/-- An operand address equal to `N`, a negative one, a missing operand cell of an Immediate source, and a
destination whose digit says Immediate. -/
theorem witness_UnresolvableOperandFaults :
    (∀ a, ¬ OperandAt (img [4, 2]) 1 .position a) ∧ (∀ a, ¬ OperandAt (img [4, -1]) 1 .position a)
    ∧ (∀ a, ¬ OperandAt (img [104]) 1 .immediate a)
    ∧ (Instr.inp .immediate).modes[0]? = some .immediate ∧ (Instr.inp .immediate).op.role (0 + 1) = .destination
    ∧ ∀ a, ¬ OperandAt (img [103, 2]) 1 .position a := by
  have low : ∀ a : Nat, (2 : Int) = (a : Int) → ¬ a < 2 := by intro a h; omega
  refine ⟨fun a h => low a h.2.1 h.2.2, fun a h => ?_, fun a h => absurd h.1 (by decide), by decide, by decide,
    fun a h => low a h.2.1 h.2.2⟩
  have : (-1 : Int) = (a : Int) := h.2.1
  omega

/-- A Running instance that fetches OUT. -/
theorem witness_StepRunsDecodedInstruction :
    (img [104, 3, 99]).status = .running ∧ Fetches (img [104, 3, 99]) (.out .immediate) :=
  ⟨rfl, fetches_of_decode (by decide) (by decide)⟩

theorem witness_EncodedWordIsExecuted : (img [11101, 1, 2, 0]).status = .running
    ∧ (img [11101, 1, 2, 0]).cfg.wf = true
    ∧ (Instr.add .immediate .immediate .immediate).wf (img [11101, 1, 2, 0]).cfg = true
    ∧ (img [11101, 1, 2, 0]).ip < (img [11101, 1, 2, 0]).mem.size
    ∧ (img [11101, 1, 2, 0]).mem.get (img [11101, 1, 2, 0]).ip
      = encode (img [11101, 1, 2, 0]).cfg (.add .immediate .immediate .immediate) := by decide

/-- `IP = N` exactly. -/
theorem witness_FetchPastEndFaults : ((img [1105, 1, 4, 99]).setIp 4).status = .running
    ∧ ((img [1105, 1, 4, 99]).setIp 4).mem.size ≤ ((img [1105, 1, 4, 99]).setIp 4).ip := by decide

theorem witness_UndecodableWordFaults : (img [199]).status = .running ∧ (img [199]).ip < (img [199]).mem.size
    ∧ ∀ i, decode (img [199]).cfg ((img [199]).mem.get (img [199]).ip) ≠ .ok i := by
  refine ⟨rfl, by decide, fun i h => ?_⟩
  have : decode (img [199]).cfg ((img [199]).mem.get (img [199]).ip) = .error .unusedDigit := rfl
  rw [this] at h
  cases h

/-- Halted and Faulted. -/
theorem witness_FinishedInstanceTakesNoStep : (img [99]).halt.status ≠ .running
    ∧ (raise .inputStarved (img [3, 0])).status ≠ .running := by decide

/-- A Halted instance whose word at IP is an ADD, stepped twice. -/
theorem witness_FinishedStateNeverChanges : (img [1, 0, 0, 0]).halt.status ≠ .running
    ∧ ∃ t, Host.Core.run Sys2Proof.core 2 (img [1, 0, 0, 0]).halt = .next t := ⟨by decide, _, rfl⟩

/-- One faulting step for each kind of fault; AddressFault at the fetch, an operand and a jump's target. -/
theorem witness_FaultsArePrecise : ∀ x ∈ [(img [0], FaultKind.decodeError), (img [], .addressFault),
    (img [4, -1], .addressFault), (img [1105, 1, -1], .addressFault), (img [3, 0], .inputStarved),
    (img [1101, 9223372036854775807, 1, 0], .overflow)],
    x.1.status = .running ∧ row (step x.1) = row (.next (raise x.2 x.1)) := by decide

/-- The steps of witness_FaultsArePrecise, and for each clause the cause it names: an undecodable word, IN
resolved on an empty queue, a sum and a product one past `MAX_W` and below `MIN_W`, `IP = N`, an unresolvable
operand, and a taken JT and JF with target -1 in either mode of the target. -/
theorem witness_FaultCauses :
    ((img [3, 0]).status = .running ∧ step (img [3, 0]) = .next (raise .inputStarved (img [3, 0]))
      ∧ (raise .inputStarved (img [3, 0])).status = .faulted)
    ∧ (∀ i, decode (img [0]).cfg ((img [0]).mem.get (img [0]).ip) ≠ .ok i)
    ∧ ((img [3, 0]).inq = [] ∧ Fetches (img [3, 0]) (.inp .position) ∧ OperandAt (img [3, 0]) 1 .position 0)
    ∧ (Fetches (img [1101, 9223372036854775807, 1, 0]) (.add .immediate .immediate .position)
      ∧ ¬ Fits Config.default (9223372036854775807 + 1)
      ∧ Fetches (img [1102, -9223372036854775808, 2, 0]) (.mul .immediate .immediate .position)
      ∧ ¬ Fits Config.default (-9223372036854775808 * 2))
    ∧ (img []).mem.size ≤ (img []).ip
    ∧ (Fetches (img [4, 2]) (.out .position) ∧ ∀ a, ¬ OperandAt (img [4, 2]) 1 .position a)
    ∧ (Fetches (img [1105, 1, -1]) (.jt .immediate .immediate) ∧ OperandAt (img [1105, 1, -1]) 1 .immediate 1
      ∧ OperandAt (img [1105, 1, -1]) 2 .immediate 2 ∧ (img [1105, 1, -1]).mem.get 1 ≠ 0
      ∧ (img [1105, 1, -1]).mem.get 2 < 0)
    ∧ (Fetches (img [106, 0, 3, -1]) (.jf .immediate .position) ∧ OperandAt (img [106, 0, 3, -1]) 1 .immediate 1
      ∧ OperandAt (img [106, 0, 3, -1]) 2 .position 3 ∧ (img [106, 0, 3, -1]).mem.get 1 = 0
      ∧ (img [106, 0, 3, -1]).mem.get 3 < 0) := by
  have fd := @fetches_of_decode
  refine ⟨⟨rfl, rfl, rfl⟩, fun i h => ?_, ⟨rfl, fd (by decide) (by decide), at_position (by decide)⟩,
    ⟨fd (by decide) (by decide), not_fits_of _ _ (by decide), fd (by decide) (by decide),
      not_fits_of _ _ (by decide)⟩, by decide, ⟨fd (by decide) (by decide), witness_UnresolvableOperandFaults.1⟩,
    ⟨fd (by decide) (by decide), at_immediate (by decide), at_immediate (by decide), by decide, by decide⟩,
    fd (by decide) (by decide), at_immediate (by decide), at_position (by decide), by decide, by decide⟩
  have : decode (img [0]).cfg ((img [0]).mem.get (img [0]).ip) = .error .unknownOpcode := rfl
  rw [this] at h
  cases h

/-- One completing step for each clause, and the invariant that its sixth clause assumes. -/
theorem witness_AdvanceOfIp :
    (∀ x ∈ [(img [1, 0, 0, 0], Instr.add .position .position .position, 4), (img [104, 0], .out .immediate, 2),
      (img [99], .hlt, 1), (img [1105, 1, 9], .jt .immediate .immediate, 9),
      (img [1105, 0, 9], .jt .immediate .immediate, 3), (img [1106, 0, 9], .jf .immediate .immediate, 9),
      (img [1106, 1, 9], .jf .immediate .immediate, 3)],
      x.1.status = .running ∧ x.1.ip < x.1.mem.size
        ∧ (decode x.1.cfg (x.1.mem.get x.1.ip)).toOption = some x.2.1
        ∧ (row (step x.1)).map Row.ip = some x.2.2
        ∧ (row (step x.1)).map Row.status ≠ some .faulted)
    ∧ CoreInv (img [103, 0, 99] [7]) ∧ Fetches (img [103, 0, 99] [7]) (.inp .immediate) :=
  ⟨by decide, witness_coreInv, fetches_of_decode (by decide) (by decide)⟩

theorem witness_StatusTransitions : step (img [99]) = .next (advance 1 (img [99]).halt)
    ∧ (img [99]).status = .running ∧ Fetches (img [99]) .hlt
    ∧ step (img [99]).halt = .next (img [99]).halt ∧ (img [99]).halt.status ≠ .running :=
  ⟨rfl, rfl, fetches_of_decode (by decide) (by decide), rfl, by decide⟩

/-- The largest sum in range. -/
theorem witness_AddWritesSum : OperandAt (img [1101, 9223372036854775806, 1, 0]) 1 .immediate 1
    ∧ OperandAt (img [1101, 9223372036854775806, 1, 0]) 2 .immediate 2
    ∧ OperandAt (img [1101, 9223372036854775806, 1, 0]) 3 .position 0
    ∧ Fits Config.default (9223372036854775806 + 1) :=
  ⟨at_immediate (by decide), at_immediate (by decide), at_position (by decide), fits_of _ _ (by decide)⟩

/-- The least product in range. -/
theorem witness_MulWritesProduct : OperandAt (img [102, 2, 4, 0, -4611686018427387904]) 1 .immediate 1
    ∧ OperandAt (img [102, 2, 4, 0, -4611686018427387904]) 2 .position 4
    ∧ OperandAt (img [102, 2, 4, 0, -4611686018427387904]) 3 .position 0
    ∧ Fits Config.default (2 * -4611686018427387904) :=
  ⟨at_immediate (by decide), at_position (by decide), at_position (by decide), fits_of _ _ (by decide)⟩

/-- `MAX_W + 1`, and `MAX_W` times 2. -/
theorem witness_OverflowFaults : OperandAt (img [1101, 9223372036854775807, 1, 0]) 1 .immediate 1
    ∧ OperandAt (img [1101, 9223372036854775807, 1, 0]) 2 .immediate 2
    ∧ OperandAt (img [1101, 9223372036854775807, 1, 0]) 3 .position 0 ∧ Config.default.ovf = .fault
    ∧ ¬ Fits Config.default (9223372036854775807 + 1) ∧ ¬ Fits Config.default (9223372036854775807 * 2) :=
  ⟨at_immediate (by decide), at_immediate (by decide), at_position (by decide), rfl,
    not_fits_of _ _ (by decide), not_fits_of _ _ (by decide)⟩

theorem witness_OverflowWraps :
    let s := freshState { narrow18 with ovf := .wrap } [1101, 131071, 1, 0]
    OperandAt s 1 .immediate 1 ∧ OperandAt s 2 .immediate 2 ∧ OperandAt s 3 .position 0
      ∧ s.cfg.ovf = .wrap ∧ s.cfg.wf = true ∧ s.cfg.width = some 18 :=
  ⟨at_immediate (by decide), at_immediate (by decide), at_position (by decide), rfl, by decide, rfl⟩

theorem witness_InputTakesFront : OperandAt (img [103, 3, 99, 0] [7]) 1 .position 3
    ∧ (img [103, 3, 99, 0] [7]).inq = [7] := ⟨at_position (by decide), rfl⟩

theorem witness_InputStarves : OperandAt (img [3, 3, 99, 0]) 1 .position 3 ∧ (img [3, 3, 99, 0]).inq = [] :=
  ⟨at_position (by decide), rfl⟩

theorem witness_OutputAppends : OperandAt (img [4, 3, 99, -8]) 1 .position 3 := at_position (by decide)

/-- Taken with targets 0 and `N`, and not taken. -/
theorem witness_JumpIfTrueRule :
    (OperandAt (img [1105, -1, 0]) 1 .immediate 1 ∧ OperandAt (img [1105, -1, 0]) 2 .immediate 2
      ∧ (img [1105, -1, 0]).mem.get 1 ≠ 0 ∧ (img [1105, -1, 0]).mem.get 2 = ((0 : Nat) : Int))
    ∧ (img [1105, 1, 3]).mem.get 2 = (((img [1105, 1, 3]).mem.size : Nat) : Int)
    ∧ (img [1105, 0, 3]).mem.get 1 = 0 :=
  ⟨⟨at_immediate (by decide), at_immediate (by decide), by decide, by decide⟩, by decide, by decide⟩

=-=-=-=-=

### Task prompt
Scan the records for the word "taken" and copy every line where it is found.

### Result of the task
operand, and a taken JT and JF with target -1 in either mode of the target. -/
/-- Taken with targets 0 and `N`, and not taken. -/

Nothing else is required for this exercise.